## THE PROBLEM:
Which lines run from the one containing "false ∧ (t.lane l).state = (s.lane l).state ∧" to the last line of the entries? Return them exactly, with nothing more.

(Saved entries)
--- START ---
-- ==== Sys2Proof/Certificates/Slice0/Obligations.lean ====
section
/-! DEFINITION. The statements for the provers. In each, `s.arrive e` is the state when the command is taken: relay time
advanced by what the command says, upset bits flipped, the record of the panel link empty. -/
open Sys2Proof Sys2Proof.Machine

/-! ## The step -/

/-- The command at the front of the queue is taken with the queue's rest. -/
def Obligations.StepRunsTheFrontCommand : Prop :=
  ∀ (c : Instr) (rest : List Instr) (s : State),
    step { s with pending := c :: rest } = exec c { s with pending := rest }

/-- With no command waiting, one microsecond passes and nothing else changes but the record of the link, which is empty
(the model's choice, assumption log 2), and the model's own note that the recorded idle interval since P_last has passed,
which is set once it has (assumption log 37). -/
def Obligations.EmptyQueueTicks : Prop :=
  ∀ s : State, s.pending = [] → ∃ t, step s = .next t ∧
    t = { s with relayTime := s.relayTime + 1, link := [], idlePassed := t.idlePassed } ∧
    (t.idlePassed = true ↔ s.idlePassed = true ∨
      ∃ o, s.pacing.lastOpen = some o ∧ o.idle ≤ (s.relayTime - o.time).toNat + 1)

/-! ## Reset -/

/-- POWER_ON_RESET completes from every state, with the values the manual gives for power-on reset. -/
def Obligations.PowerOnResetValues : Prop :=
  ∀ (k : Fin 4) (s : State), ∃ t, exec (.powerOnReset k) s = .next t ∧
    t.pending = s.pending ∧ t.relayTime = 0 ∧ t.peu.profile = k ∧ t.peu.modeWord = 0x79 ∧
    t.relay.state = .idle ∧ t.relay.panel = none ∧ t.relay.waitingInput = none ∧ t.relay.waitingPanel = none ∧
    t.relay.input = { sliceHeight := 16, missLimit := 32, skewLimit := 32, depths := 7 } ∧
    t.lra.aligner = .search ∧ t.lra.searchRun = 0 ∧ t.lra.assembly = .gap ∧ t.lra.staging = [] ∧
    t.lra.testOn = false ∧ t.sco.state = .quiet ∧ t.pacing.lastOpen = none ∧ t.pacing.repeatSource = none ∧
    t.store.usable = 0 ∧ t.mpt.power = .active ∧ t.mpt.owed = 0 ∧ t.mpt.lastGranted = .link ∧
    t.records.ring = [] ∧ t.records.nextSequence = 0 ∧ t.ovl.commitNumber = 0 ∧
    t.peu.pendingInput.bytes = [0x10, 0x20, 0x20, 0x07] ∧ t.peu.pendingPanel.bytes = List.replicate 44 0 ∧
    (∀ i : Fin 8, t.ovl.pendingList[i].bytes = List.replicate 64 0 ∧ t.ovl.active[i].bytes = List.replicate 64 0) ∧
    t.ovl.waiting = none ∧ t.relay.refused = false ∧ t.relay.graceFlag = false ∧ t.relay.graceEnd = none ∧
    t.relay.lastMode = none ∧ t.pacing.holdReference = none ∧ t.mpt.capture = { system := none, link := none } ∧
    t.mpt.scanReads = [] ∧ t.mpt.transfer = none ∧ t.mpt.timerRunning = true ∧ t.mpt.exitDeadline = none ∧
    t.records.stats =
      { framesAccepted := 0, supersededFrames := 0, repeatScans := 0, borderScans := 0, lateSlices := 0,
        damagedSlices := 0, concealedLines := 0, voteFailures := 0, unknownDescriptors := 0, sequenceGaps := 0,
        stagingOverflow := 0, correctable := 0, misses := { a := 0, b := 0, c := 0 },
        skews := { a := 0, b := 0, c := 0 }, faults := { a := 0, b := 0, c := 0 } } ∧
    (∀ p, (t.records.readers.get p).unread = 0 ∧ (t.records.readers.get p).lost = 0 ∧
      (t.records.readers.get p).view.record = none) ∧
    (∀ j, (t.slot j).state = .free) ∧
    (∀ l, (t.lane l).state = .active ∧ (t.lane l).missCount = 0 ∧ (t.lane l).skewCount = 0) ∧
    (∀ a, readByte t.ovl.memory a = 0 ∧ readByte t.mpt.frameMemory a = 0) ∧
    ∀ p, t.store.expiry.get p = 8 ∧ t.store.pins.get p = none ∧ (t.port p).prevStatus = .ok ∧
      (t.port p).enables = 0 ∧ (t.port p).trap = none ∧ (t.port p).frozen = none ∧ (t.port p).line = false ∧
      ∀ c, (t.port p).flags c = { pending := false, repeated := false, detail := 0 }

/-- The invariants of Sys2Proof/Safety.lean hold right after reset. -/
def Obligations.InvariantsHoldAtReset : Prop :=
  State.reset.Canonical ∧ State.reset.ModeLegal ∧ State.reset.PinsAgree ∧ State.reset.ScanAgrees ∧
    State.reset.RingBounded ∧ State.reset.CountsLimited ∧ State.reset.QueuesBounded

/-! ## The aligner (chapter 2) -/

/-- A qualifying group of SEARCH raises the run by one and leaves set the marks of the lanes in window throughout; every
lane keeps its state and counts. A group with fewer than two lanes in window ends the run: it returns to 0 with every
mark clear. Stated while no frame is received; in the first part the run is not at its end. -/
def Obligations.SearchRunFollowsTheGroups : Prop :=
  (∀ (e : Env) (d : PerLane Delivery) (s : State),
    s.lra.aligner = .search → s.lra.testOn = false → s.lra.assembly ≠ .receiving → s.lra.searchRun < 7 →
    2 ≤ s.lanesInWindow (outcomes d) →
    ∃ t, exec (.groupPeriod e d) s = .next t ∧ t.lra.aligner = .search ∧ t.lra.searchRun = s.lra.searchRun + 1 ∧
      ∀ l, (t.lane l).mark =
          ((s.lane l).searchOutcome ((outcomes d).get l) && (decide (s.lra.searchRun = 0) || (s.lane l).mark)) ∧
        (t.lane l).state = (s.lane l).state ∧ (t.lane l).missCount = (s.lane l).missCount ∧
        (t.lane l).skewCount = (s.lane l).skewCount) ∧
  (∀ (e : Env) (d : PerLane Delivery) (s : State),
    s.lra.aligner = .search → s.lra.testOn = false → s.lra.assembly ≠ .receiving →
    s.lanesInWindow (outcomes d) < 2 →
    ∃ t, exec (.groupPeriod e d) s = .next t ∧ t.lra.aligner = .search ∧ t.lra.searchRun = 0 ∧
      ∀ l, (t.lane l).mark = false ∧ (t.lane l).state = (s.lane l).state)

/-- The end of a search run, at its eighth qualifying group. Three lanes in window throughout lock the aligner: every
lane ACTIVE with both counts cleared. Two lock it DEGRADED with CONCEAL_PERMIT 1: they are ACTIVE with both counts
cleared, and the third stays QUIET if it was, or becomes FAULTED, which raises LANE_FAULT and counts a fault only if it
was ACTIVE. After a lock the frame assembly is in GAP and every rejoin run is 0. Two with CONCEAL_PERMIT 0, or fewer,
restart the run in SEARCH with every mark clear, and no lane state changes. That the run shows 0 after a lock is the
model's choice (assumption log 13). -/
def Obligations.EighthGroupLocks : Prop :=
  (∀ (e : Env) (d : PerLane Delivery) (s : State),
    s.lra.aligner = .search → s.lra.testOn = false → s.lra.assembly ≠ .receiving → s.lra.searchRun = 7 →
    (∀ l, (s.lane l).mark = true ∧ (s.lane l).searchOutcome ((outcomes d).get l) = true) →
    ∃ t, exec (.groupPeriod e d) s = .next t ∧ t.lra.aligner = .locked ∧ t.lra.searchRun = 0 ∧
      t.lra.assembly = .gap ∧
      ∀ l, (t.lane l).state = .active ∧ (t.lane l).missCount = 0 ∧ (t.lane l).skewCount = 0 ∧
        (t.lane l).rejoinRun = 0) ∧
  (∀ (e : Env) (d : PerLane Delivery) (l : Lane) (s : State),
    s.lra.aligner = .search → s.lra.testOn = false → s.lra.assembly ≠ .receiving → s.lra.searchRun = 7 →
    s.concealPermit = true →
    (∀ m, m ≠ l → (s.lane m).mark = true ∧ (s.lane m).searchOutcome ((outcomes d).get m) = true) →
    ((s.lane l).mark && (s.lane l).searchOutcome ((outcomes d).get l)) = false →
    ∃ t, exec (.groupPeriod e d) s = .next t ∧ t.lra.aligner = .degraded ∧ t.lra.searchRun = 0 ∧
      t.lra.assembly = .gap ∧ (∀ m, (t.lane m).rejoinRun = 0) ∧
      (∀ m, m ≠ l → (t.lane m).state = .active ∧ (t.lane m).missCount = 0 ∧ (t.lane m).skewCount = 0) ∧
      (t.lane l).state = (if (s.lane l).state = .quiet then .quiet else .faulted) ∧
      ((s.lane l).state = .active →
        t.records.stats.faults.get l = min (s.records.stats.faults.get l + 1) 4294967295 ∧
        ∀ p, ((t.port p).flags .laneFault).pending = true ∧
          (((s.port p).flags .laneFault).pending = false →
            ((t.port p).flags .laneFault).detail = causeDetail 1 (laneCode l))) ∧
      ((s.lane l).state ≠ .active → t.records.stats.faults = s.records.stats.faults ∧
        ∀ p, (t.port p).flags .laneFault = (s.port p).flags .laneFault)) ∧
  (∀ (e : Env) (d : PerLane Delivery) (s : State),
    s.lra.aligner = .search → s.lra.testOn = false → s.lra.assembly ≠ .receiving → s.lra.searchRun = 7 →
    2 ≤ s.lanesInWindow (outcomes d) →
    (s.lanesThroughout (outcomes d) < 2 ∨ s.lanesThroughout (outcomes d) = 2 ∧ s.concealPermit = false) →
    ∃ t, exec (.groupPeriod e d) s = .next t ∧ t.lra.aligner = .search ∧ t.lra.searchRun = 0 ∧
      ∀ l, (t.lane l).mark = false ∧ (t.lane l).state = (s.lane l).state ∧
        (t.lane l).missCount = (s.lane l).missCount ∧ (t.lane l).skewCount = (s.lane l).skewCount)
--- END ---
## EXERCISE SOLUTION:
      ∀ l, (t.lane l).mark = false ∧ (t.lane l).state = (s.lane l).state ∧
        (t.lane l).missCount = (s.lane l).missCount ∧ (t.lane l).skewCount = (s.lane l).skewCount)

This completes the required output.